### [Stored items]
::::::

-- ==== Sys2Proof/Machine/State.lean ====
section
/-! DEFINITION. The state of the device, as plain data: every record, register, table and queue the
manual gives it (R4, R17, R22, R27, R52, R62, R158, R219, R267, R278, R298, R328, …), with the
schedule as data beside it (log 1).  Numbers in records that no software shifts or masks are Nat;
what software reads as bits is a bit vector. -/

namespace Sys2Proof.Machine

/-! ### Threads -/

/-- Kinds of handle a k register holds (R168). -/
inductive HKind where
  | empty | birth | opener | entered | closed
  deriving DecidableEq, Repr

/-- A scope handle: its kind, the scope's identifier and the weight it holds (R168). -/
structure Handle where
  kind : HKind
  sid : Nat
  weight : Nat
  deriving DecidableEq, Repr

/-- The two core classes (R10). -/
inductive CoreClass where
  | stage | compute
  deriving DecidableEq, Repr

/-- The two privilege modes (R141). -/
inductive Mode where
  | user | machine
  deriving DecidableEq, Repr

/-- Conditions of the word waits (R196). -/
inductive Cmp where
  | eq | ne | ge
  deriving DecidableEq, Repr

/-- What a waiting thread waits for.  `join`, `mx`, and all that call wait_until are WAITING;
`steal` leaves the thread RUNNABLE (R373). -/
inductive WaitKind where
  | word (c : Cmp) (a v : Word)
  | cb (filled : Bool) (b n : Nat)
  | tagAny (m : Word)
  | tagAll (m : Word)
  | recv (sender : Nat)
  | bar (a : Word) (g i : Nat)
  | join (sid : Nat) (k : KReg)
  | steal (tile : Nat)
  | mx
  deriving DecidableEq, Repr

/-- A wait under way: its kind, its destination and the tick it started at (R166, R376). -/
structure Wait where
  kind : WaitKind
  rd : XReg
  start : Nat
  deriving DecidableEq, Repr

/-- A pin window (R223) with the pin's weight (R31). -/
structure Window where
  ref : Word
  base : Nat
  size : Nat
  readOnly : Bool
  weight : Nat
  deriving DecidableEq, Repr

/-- A message: its sender, one word or four, and the weight it returns to its sender's scope. -/
structure Msg where
  sender : Nat
  words : List Word
  sid : Nat
  weight : Nat
  deriving DecidableEq, Repr

/-- Where a thread is: in a context, in its cluster's ready queue, or parked outside it (R301). -/
inductive Loc where
  | resident (ctx : Nat)
  | queued
  | parked
  deriving DecidableEq, Repr

/-- Why a thread is halted, with the breakpoint or watchpoint index (R428). -/
inductive HaltReason where
  | request | breakpoint (i : Nat) | watchpoint (i : Nat) | ebreak | stepped
  deriving DecidableEq, Repr

/-- A watchpoint's three words (R421). -/
structure Watch where
  base : Word
  ctl : Word
  value : Word
  deriving DecidableEq, Repr

/-- How a remote read or atomic came out: with its data, with poison (R389), or unacknowledged or refused
(R58, R415). -/
inductive PeerAns where
  | ok | poisoned | failed
  deriving DecidableEq, Repr

/-- The answer of a peer device for the instruction being executed (R336): the instruction meets it when it
is executed again.  `weight` is what the operation was born with from k0 (R31), which a watchpoint's hit undoes
(R422). -/
structure PeerVal where
  addr : Nat
  n : Nat
  amo : Bool
  bs : List Byte
  ans : PeerAns
  weight : Nat
  deriving DecidableEq, Repr

/-- A thread record (R22 to R25, R158, R159, R298, R361, R373, R421).  `bpBy`, `wpBy` and `haltedBy` are the
functions whose debug sessions set the entries and the halt (R419); `halting` marks a halt that takes
effect at the next instruction boundary (R424).  `savingFor` is the ready item (task or thread, record) whose
latency limit a save answers (R300). -/
structure Thread where
  reuse : Nat
  pc : Word
  x : Vector (VWord 64) 32
  f : Vector (VWord 32) 32
  v : Vector (Vector (VWord 32) 64) 32
  m : Vector Word 8
  q : Vector Word 16
  k : Vector Handle 8
  fflags : BitVec 5
  frm : BitVec 3
  waittmo : BitVec 48
  vpred : BitVec 3
  cland : Word
  utvec : Word
  uepc : Word
  ucause : BitVec 8
  utval : Word
  voidseen : BitVec 6
  shieldn : BitVec 16
  stream : BitVec 32
  seedkey : Word
  cancel : Bool
  armed : Bool
  ver : Version
  mode : Mode
  mepc : Word
  mie : Bool
  mpie : Bool
  mpp : Mode
  cls : CoreClass
  tile : Nat
  loc : Loc
  saving : Bool
  wait : Option Wait
  stalled : Bool
  remoteOut : Option Nat
  peer : List PeerVal
  windows : List Window
  savingFor : Option (Bool × Nat)
  saved : Option (Nat × Nat × Nat)
  inbox : List Msg
  overflow : List Msg
  prio : Nat
  slice : Nat
  latlim : Nat
  sliceStart : Nat
  dispatched : Nat
  watch : Nat
  service : Bool
  task : Option Nat
  aspace : Nat
  cmd : Nat
  bp : Vector Word 8
  wp : Vector Watch 4
  bpBy : Vector Nat 8
  wpBy : Vector Nat 4
  halted : Option HaltReason
  haltedBy : Nat
  halting : Bool
  skipCheck : Bool
  stepping : Option Nat
  mxCancelled : Bool
  mxFailed : Bool
  pendMx : List Word
  ending : Bool
  deriving DecidableEq, Repr
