/-- The die whose replica a core of a tile reads and plainly writes (R60). -/
def replicaDie (l repl : Nat) : Nat :=
  if repl.testBit (tileDie l) then tileDie l
  else ((List.range 4).find? (fun d => repl.testBit d)).getD 0
/-- Location of a replica: the same offset in each die's memory (R60). -/
def replicaLoc (d addr : Nat) : Nat := d * dieRange + addr % dieRange

/-- Where an address stands under its leaf (R58, R60). -/
def Leaf.place (f : Leaf) (l va : Nat) : Place :=
  let a := f.addr + (va - f.va)
  if f.cls = 3 then .loc (locHost + a)
  else if f.cls = 4 then .peer f.dev a
  else if f.cls = 5 then .loc (replicaLoc (replicaDie l f.repl) a)
  else .loc a

/-- Is [a, a + n) inside one of the thread's pin windows, writable if need be (R223)? -/
def Thread.pinned (th : Thread) (a n : Nat) (write : Bool) : Bool :=
  th.windows.any (fun w => decide (w.base ≤ a ∧ a + n ≤ w.base + w.size) && !(write && w.readOnly))

/-- The lowest offset of [off, off + n) of a cluster's scratchpad that a tile may not access (R54). -/
def State.ownerBlock (s : State) (l off n : Nat) : Option Nat :=
  let bad := (s.cluster (tileCluster l)).owns.filter (fun p =>
    p.2.state != .free && !(p.2.state == .held && p.2.holder == tileT l) &&
      decide (p.2.base < off + n ∧ off < p.2.base + 256 * p.2.len))
  (bad.map (fun p => max off p.2.base)).min?

/-- Do two ranges overlap? -/
def overlap (r : Nat × Nat) (a n : Nat) : Bool :=
  decide (0 < r.2 ∧ 0 < n ∧ r.1 < a + n ∧ a < r.1 + r.2)

/-- Does an access meet the tile's range-lock table so that it may not proceed (R78)? -/
def State.lockHit (s : State) (l a n : Nat) (u : Use) : Bool :=
  (s.tile l).locks.any (fun k => overlap k.dst a n || (u != .load && overlap k.src a n))

/-- Watchpoint that an access hits (R421, R422). -/
def Thread.watchHit (th : Thread) (a n : Nat) (u : Use) (data : Option Word) : Option Nat :=
  if th.skipCheck then none else
  (List.range 4).find? (fun i => match th.wp[i]? with
    | none => false
    | some w =>
      let len := fld w.ctl 31 0
      w.ctl.getLsbD 32 && overlap (w.base.toNat, len) a n &&
        ((u != .store && w.ctl.getLsbD 33) ||
         (u != .load && w.ctl.getLsbD 34 &&
           (!w.ctl.getLsbD 36 || match data with
             | some d => fld d (8 * n - 1) 0 == fld w.value (8 * n - 1) 0
             | none => true))))

/-- Checks 3 and 4 of R165 for a translated address: translation and permission, then region class. -/
def State.checkPage (s : State) (th : Thread) (va : Word) (n : Nat) (u : Use) (k : Kind) :
    Except Stop Place :=
  let a := va.toNat
  let fault (c : Nat) : Except Stop Place := if k = .lds then .error .void else .error (.trap c va)
  if s.walkHeld th.tile th.aspace a then .error .link else
  match s.leafOf th.tile th.aspace a with
  | none => fault (if u = .load then 13 else 15)
  | some f =>
    if (u != .store && !f.bit 2) || (u != .load && !f.bit 3) then fault (if u = .load then 13 else 15)
    else if k = .ref ∧ f.cls ≠ 1 then .error (.trap (if u = .load then 5 else 7) va)
    else if k ≠ .ref ∧ f.cls = 1 ∧ !th.pinned a n (u != .load) then fault 49
    else if u = .amo ∧ f.cls = 5 then .error (.trap 55 va)
    else if u ≠ .load ∧ s.dirtyHeld th.tile th.aspace a f then .error .link
    else if u ≠ .load ∧ s.logBlocks th.aspace a f then .error .logFull
    else .ok (f.place th.tile a)

/-- Does traffic pass between a thread and a place (R9, R13)?  A birth from a weight of 1 also asks the scope's
home (R30), and an answer that has come needs no link again. -/
def State.placeOpen (s : State) (th : Thread) (va : Nat) : Place → Bool
  | .loc x => s.homeOpen (tileDie th.tile) x
  | .peer _ _ => th.peer.any (fun v => v.addr == va) || (s.fabricOpen (tileDie th.tile) &&
      ((th.rk 0).weight != 1 || s.linkOpen (tileDie th.tile) (scopeDie th.sid0)))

::::::

### [Exercise aim]
When you reach the line holding "ranges overlap? -/" in the records above, begin reproducing exactly, stop after the line holding "proceed (R78)? -/", and output nothing else.

### [Task result]
/-- Do two ranges overlap? -/
def overlap (r : Nat × Nat) (a n : Nat) : Bool :=
  decide (0 < r.2 ∧ 0 < n ∧ r.1 < a + n ∧ a < r.1 + r.2)

/-- Does an access meet the tile's range-lock table so that it may not proceed (R78)? -/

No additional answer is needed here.